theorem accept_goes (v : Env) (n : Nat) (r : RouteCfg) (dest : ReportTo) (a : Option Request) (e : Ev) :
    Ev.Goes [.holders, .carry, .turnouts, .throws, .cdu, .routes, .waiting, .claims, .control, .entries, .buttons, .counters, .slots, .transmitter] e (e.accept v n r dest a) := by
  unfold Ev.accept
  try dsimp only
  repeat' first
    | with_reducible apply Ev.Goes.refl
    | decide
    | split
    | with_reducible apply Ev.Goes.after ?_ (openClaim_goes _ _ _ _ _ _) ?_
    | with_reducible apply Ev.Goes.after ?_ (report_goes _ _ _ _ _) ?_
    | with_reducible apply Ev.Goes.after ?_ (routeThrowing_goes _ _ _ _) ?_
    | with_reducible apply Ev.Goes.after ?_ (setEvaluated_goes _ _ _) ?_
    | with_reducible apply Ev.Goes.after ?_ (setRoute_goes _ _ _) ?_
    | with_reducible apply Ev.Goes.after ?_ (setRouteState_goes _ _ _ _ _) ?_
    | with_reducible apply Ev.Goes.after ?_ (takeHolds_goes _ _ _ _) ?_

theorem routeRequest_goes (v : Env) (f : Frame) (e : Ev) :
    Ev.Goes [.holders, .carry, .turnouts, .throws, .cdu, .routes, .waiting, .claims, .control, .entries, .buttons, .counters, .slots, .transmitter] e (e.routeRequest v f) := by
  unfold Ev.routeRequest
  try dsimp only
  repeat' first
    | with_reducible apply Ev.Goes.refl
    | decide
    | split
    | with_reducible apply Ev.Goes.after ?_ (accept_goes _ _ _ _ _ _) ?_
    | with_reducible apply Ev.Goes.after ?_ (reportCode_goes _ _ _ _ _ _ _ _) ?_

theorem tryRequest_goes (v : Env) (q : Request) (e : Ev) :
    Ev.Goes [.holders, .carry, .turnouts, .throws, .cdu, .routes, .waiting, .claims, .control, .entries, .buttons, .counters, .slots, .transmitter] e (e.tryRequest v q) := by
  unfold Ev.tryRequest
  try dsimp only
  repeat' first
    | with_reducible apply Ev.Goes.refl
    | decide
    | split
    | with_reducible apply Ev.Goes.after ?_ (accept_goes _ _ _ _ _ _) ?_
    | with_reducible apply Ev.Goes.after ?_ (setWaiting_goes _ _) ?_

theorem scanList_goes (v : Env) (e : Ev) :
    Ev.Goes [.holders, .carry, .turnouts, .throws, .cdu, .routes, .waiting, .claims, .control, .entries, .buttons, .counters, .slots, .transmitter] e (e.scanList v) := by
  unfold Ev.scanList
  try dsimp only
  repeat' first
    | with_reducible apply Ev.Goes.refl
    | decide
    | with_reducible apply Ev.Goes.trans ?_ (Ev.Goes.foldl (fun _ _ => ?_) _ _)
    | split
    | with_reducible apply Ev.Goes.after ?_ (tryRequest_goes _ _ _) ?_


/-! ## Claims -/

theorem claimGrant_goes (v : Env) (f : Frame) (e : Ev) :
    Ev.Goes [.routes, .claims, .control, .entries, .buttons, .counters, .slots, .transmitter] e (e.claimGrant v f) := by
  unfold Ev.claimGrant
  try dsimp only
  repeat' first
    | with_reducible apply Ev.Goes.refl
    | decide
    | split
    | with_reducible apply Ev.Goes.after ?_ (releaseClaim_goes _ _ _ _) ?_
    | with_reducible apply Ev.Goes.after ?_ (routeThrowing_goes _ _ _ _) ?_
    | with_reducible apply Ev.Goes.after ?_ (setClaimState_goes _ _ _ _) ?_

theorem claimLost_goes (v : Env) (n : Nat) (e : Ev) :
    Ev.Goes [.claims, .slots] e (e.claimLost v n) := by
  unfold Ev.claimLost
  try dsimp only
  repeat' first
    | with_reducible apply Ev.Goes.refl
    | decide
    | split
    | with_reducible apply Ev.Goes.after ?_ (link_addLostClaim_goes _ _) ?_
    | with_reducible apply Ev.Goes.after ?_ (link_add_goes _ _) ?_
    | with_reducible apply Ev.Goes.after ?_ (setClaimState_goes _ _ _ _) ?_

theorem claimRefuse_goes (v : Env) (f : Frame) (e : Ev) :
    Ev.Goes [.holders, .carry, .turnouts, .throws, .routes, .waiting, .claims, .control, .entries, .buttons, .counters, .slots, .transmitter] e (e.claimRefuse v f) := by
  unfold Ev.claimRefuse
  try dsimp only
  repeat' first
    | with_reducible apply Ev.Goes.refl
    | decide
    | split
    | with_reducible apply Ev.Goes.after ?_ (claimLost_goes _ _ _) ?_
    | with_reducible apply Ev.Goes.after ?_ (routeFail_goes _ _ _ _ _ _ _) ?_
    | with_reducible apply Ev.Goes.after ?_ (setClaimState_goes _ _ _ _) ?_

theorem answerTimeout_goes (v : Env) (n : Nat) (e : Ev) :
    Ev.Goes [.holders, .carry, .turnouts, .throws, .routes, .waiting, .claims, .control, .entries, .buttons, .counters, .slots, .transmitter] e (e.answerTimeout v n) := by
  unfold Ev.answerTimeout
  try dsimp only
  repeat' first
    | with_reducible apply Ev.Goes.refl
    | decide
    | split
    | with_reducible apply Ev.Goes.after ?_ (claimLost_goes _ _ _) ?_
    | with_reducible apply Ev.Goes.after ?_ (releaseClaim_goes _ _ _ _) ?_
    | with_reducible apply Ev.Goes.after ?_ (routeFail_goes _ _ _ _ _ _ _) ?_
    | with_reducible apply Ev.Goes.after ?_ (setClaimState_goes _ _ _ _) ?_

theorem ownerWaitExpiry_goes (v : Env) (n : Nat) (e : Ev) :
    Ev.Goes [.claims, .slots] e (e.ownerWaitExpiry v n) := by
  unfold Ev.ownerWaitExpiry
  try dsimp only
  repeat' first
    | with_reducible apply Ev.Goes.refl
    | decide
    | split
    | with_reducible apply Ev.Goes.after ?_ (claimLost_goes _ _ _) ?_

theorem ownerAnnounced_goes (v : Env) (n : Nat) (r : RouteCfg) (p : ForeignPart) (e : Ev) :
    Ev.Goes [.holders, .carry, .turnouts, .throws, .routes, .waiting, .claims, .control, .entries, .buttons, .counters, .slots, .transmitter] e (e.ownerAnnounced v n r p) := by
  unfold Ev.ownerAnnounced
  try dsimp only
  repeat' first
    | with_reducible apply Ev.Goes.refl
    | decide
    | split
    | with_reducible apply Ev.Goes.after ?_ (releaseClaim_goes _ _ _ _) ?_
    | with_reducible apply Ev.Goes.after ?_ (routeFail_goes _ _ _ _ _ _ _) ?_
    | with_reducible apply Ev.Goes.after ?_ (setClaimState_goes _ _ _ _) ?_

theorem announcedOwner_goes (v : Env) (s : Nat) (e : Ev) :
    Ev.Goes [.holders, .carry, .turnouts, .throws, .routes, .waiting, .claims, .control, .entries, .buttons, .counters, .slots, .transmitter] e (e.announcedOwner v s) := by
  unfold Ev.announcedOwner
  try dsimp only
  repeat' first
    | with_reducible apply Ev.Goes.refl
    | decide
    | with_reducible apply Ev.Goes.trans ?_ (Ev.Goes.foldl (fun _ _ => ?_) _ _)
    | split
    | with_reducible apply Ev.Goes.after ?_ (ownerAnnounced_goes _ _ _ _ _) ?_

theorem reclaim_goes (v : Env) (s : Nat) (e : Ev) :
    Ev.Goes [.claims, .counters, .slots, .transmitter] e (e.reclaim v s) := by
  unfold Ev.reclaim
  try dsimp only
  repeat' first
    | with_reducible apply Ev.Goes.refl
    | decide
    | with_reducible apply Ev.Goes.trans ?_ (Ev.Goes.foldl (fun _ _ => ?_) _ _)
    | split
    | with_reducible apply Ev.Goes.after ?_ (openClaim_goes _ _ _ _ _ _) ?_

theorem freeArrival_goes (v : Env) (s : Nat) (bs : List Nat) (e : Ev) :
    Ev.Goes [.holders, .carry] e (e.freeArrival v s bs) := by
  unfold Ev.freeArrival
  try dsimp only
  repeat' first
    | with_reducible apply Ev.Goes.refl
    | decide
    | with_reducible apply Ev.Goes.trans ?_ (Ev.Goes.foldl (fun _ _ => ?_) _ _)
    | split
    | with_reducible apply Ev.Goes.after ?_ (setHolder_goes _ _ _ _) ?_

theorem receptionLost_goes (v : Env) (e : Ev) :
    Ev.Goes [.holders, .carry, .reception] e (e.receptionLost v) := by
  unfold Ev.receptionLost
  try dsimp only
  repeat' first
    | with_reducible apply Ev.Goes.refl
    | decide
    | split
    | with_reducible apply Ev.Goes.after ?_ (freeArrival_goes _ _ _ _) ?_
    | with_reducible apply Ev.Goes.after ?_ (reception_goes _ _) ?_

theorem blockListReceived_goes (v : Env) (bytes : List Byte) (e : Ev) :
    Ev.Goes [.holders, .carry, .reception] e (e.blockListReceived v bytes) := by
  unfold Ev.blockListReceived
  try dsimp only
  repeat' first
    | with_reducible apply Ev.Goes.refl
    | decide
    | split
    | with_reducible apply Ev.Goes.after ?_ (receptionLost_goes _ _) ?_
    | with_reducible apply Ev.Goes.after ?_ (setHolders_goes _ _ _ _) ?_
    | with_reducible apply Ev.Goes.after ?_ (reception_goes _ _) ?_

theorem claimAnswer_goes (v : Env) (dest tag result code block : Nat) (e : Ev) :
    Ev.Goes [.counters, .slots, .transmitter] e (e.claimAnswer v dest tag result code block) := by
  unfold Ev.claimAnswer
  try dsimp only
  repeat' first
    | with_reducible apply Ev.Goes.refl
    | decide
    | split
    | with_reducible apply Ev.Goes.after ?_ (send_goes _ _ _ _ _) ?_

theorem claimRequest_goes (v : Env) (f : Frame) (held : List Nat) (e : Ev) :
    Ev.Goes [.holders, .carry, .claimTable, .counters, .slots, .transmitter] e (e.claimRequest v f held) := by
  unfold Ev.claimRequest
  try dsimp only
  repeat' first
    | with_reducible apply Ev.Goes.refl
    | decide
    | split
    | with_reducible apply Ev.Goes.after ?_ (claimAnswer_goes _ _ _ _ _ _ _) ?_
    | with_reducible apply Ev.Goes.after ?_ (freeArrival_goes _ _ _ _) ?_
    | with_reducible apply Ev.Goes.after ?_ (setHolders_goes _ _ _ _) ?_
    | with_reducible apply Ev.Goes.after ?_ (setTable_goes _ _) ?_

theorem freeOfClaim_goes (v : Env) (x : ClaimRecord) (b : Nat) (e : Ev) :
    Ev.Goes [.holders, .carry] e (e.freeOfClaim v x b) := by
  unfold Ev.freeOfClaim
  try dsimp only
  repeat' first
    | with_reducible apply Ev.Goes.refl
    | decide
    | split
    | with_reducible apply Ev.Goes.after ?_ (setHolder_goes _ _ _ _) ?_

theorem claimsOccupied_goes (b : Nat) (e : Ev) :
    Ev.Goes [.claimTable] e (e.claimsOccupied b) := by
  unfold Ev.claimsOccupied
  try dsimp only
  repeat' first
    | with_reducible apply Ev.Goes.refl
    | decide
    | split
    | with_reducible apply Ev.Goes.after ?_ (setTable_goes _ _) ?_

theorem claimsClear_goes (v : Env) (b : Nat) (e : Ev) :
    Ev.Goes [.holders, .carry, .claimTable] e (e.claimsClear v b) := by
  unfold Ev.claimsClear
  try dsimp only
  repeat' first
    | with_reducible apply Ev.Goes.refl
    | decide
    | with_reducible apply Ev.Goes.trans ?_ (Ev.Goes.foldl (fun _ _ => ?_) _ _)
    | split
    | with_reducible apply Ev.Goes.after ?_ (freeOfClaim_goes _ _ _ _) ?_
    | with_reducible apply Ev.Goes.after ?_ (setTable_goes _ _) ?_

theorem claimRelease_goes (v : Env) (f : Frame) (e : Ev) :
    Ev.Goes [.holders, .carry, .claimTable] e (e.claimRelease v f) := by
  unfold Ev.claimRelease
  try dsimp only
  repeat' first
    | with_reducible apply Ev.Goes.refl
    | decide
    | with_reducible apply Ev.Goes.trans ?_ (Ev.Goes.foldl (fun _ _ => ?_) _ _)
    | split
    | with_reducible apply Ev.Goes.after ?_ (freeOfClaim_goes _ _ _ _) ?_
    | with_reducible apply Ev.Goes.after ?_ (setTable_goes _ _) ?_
#####
Activity | Reproduce exactly the lines of the records above from the one with "unfold Ev.claimGrant" to the one with "theorem claimLost_goes (v", both included, and leave out everything else.

Written solution |
  unfold Ev.claimGrant
  try dsimp only
  repeat' first
    | with_reducible apply Ev.Goes.refl
    | decide
    | split
    | with_reducible apply Ev.Goes.after ?_ (releaseClaim_goes _ _ _ _) ?_
    | with_reducible apply Ev.Goes.after ?_ (routeThrowing_goes _ _ _ _) ?_
    | with_reducible apply Ev.Goes.after ?_ (setClaimState_goes _ _ _ _) ?_

theorem claimLost_goes (v : Env) (n : Nat) (e : Ev) :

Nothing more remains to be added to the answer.